[AVAILABLE RECORDS Boundary: Start]

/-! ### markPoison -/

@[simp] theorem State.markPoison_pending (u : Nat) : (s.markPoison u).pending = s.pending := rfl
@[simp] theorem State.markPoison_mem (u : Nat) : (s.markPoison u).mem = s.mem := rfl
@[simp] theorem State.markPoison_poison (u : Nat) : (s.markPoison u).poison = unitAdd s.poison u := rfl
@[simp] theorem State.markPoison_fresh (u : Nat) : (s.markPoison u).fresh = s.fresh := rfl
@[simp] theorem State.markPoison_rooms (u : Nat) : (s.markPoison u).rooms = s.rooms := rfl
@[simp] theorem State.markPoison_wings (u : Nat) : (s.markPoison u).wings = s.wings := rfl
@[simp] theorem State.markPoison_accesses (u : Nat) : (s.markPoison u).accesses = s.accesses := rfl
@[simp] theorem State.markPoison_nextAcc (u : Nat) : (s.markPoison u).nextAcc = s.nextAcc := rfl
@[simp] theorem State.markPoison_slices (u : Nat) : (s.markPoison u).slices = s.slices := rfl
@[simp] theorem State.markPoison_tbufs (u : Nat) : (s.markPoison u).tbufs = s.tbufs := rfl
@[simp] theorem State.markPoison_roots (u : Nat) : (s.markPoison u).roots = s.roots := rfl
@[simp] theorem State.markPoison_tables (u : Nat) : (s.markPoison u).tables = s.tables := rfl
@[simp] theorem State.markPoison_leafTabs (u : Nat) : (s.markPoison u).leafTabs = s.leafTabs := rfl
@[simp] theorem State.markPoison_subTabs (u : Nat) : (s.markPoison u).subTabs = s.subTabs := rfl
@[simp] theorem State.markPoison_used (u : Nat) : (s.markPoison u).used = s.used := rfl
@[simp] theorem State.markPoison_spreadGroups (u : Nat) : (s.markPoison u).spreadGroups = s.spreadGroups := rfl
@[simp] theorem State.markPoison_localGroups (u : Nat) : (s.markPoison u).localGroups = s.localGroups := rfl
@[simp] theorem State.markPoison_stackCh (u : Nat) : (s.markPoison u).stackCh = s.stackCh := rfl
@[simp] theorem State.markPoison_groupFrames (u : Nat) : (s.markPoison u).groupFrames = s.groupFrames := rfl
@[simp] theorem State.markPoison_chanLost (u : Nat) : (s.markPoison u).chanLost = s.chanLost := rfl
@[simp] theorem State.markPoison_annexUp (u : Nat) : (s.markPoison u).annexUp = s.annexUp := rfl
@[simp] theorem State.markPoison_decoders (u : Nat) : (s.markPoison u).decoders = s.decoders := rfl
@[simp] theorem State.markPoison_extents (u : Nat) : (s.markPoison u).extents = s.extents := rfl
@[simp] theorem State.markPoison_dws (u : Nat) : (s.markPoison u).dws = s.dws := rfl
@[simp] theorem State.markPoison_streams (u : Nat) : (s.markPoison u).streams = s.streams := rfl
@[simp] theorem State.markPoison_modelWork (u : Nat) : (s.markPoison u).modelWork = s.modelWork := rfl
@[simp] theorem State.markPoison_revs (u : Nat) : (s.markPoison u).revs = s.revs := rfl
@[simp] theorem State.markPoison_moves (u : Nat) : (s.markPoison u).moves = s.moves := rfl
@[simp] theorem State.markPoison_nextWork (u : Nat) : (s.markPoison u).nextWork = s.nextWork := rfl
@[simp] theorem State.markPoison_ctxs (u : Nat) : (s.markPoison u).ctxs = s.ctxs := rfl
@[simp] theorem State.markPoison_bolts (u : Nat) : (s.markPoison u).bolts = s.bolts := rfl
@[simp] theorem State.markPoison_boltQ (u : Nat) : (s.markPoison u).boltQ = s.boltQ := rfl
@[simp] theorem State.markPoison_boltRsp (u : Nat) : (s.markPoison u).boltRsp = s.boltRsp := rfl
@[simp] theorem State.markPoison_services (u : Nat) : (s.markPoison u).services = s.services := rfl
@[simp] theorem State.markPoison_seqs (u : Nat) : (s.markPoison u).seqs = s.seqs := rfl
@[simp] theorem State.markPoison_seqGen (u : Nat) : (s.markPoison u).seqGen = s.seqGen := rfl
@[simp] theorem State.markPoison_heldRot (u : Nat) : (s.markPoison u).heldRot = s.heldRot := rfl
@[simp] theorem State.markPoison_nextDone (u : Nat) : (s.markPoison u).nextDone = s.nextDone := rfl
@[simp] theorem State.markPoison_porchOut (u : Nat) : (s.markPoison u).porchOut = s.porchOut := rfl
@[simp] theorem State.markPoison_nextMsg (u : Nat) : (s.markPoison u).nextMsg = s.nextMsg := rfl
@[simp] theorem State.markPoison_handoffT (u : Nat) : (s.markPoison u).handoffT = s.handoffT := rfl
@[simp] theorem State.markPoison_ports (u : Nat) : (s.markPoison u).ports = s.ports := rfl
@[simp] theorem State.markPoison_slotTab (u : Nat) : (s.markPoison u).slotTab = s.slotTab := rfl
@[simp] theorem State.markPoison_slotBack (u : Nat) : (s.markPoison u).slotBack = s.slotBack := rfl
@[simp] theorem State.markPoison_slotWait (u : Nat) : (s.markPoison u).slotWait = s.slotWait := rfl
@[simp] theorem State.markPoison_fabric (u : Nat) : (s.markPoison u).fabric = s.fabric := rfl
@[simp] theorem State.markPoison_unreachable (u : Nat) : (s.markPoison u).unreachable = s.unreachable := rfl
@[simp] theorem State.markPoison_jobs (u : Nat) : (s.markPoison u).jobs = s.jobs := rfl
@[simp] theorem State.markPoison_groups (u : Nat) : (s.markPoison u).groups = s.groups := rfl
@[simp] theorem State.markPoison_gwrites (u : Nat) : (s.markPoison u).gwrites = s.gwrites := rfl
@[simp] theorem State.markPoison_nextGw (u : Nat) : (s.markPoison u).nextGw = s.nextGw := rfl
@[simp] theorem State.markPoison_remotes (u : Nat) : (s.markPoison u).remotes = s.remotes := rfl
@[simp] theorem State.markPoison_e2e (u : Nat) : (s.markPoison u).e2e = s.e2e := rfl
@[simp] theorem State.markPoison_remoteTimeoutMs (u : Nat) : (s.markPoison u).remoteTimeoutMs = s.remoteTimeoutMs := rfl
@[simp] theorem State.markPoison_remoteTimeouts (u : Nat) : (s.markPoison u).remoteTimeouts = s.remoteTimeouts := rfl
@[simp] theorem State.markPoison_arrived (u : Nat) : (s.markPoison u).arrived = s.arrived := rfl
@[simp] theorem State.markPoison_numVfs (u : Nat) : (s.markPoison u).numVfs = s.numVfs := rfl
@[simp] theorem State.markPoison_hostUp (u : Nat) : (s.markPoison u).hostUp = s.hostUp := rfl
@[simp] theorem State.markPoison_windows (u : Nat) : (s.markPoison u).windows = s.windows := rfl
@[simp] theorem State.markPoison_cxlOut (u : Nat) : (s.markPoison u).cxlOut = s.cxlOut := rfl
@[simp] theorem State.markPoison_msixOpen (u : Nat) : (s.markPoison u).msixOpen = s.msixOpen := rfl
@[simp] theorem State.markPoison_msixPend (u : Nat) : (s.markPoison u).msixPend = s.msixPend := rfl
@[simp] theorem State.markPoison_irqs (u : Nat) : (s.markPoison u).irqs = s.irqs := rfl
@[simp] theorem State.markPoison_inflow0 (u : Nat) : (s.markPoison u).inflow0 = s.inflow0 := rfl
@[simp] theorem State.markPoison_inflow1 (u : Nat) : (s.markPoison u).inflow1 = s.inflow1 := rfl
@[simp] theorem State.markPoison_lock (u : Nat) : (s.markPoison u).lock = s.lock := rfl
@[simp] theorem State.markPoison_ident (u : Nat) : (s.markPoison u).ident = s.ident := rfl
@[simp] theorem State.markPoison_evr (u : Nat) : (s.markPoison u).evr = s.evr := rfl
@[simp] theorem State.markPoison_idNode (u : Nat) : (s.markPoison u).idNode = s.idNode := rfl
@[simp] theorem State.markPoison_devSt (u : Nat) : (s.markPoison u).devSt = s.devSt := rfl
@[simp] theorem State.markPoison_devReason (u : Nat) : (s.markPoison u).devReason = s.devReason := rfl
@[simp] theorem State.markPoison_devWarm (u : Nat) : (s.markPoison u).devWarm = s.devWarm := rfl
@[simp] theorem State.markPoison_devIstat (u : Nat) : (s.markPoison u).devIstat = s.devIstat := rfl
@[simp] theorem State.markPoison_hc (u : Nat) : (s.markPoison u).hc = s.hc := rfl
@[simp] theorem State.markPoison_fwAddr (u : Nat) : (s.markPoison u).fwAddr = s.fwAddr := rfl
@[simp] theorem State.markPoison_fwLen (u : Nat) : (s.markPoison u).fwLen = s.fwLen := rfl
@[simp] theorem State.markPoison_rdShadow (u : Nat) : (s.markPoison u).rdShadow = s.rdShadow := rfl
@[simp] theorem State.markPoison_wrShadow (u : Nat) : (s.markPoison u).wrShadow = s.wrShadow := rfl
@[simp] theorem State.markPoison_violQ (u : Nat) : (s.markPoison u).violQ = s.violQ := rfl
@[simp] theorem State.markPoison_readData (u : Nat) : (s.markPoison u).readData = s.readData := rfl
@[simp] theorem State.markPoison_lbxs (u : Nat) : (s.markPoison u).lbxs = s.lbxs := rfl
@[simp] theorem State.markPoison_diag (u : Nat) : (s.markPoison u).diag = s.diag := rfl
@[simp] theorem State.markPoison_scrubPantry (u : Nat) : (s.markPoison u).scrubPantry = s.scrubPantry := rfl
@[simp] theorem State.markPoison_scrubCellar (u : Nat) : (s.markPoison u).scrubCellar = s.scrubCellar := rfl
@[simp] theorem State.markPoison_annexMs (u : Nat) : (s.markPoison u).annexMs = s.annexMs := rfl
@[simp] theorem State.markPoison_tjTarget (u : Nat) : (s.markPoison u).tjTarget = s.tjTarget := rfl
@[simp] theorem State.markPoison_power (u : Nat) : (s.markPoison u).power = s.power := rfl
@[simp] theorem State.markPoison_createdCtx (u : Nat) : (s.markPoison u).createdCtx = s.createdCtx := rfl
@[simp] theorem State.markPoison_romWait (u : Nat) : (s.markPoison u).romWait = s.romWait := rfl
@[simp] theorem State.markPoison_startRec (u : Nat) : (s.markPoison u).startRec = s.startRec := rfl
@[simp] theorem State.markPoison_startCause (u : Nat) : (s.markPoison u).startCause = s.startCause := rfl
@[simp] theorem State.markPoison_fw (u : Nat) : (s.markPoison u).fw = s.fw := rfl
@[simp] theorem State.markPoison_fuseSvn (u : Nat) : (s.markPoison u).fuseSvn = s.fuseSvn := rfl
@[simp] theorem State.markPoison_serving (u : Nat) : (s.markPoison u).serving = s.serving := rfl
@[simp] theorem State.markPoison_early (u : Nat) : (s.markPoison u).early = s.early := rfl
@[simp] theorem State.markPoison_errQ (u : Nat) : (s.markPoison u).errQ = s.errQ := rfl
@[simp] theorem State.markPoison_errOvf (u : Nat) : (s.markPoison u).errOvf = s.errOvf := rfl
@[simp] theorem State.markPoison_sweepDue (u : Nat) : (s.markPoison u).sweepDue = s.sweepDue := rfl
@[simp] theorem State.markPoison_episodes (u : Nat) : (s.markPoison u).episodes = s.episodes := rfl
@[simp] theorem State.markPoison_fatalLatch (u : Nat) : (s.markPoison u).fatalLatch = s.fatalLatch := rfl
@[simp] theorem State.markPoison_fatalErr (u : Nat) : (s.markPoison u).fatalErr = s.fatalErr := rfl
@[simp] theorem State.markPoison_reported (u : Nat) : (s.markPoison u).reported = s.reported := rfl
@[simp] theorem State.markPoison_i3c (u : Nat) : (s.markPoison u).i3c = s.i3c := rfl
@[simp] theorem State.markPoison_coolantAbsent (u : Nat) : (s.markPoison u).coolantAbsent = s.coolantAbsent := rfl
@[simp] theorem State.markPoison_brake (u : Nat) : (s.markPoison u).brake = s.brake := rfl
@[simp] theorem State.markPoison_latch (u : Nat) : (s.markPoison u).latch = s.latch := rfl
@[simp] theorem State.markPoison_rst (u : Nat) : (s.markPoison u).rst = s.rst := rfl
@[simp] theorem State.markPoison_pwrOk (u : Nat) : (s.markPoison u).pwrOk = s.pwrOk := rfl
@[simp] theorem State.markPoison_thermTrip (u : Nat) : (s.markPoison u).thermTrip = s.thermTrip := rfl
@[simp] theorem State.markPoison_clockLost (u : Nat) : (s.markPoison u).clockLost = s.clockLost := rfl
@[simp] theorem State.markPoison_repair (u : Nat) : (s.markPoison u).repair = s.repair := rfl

[AVAILABLE RECORDS Boundary: End]

## INSTRUCTIONS FOR THE TASK
Beginning with the line above that contains "s.violQ := rfl", copy each line exactly up to and including the line that contains "s.errOvf := rfl", and go no further.

## RESPONSE BOX
@[simp] theorem State.markPoison_violQ (u : Nat) : (s.markPoison u).violQ = s.violQ := rfl
@[simp] theorem State.markPoison_readData (u : Nat) : (s.markPoison u).readData = s.readData := rfl
@[simp] theorem State.markPoison_lbxs (u : Nat) : (s.markPoison u).lbxs = s.lbxs := rfl
@[simp] theorem State.markPoison_diag (u : Nat) : (s.markPoison u).diag = s.diag := rfl
@[simp] theorem State.markPoison_scrubPantry (u : Nat) : (s.markPoison u).scrubPantry = s.scrubPantry := rfl
@[simp] theorem State.markPoison_scrubCellar (u : Nat) : (s.markPoison u).scrubCellar = s.scrubCellar := rfl
@[simp] theorem State.markPoison_annexMs (u : Nat) : (s.markPoison u).annexMs = s.annexMs := rfl
@[simp] theorem State.markPoison_tjTarget (u : Nat) : (s.markPoison u).tjTarget = s.tjTarget := rfl
@[simp] theorem State.markPoison_power (u : Nat) : (s.markPoison u).power = s.power := rfl
@[simp] theorem State.markPoison_createdCtx (u : Nat) : (s.markPoison u).createdCtx = s.createdCtx := rfl
@[simp] theorem State.markPoison_romWait (u : Nat) : (s.markPoison u).romWait = s.romWait := rfl
@[simp] theorem State.markPoison_startRec (u : Nat) : (s.markPoison u).startRec = s.startRec := rfl
@[simp] theorem State.markPoison_startCause (u : Nat) : (s.markPoison u).startCause = s.startCause := rfl
@[simp] theorem State.markPoison_fw (u : Nat) : (s.markPoison u).fw = s.fw := rfl
@[simp] theorem State.markPoison_fuseSvn (u : Nat) : (s.markPoison u).fuseSvn = s.fuseSvn := rfl
@[simp] theorem State.markPoison_serving (u : Nat) : (s.markPoison u).serving = s.serving := rfl
@[simp] theorem State.markPoison_early (u : Nat) : (s.markPoison u).early = s.early := rfl
@[simp] theorem State.markPoison_errQ (u : Nat) : (s.markPoison u).errQ = s.errQ := rfl
@[simp] theorem State.markPoison_errOvf (u : Nat) : (s.markPoison u).errOvf = s.errOvf := rfl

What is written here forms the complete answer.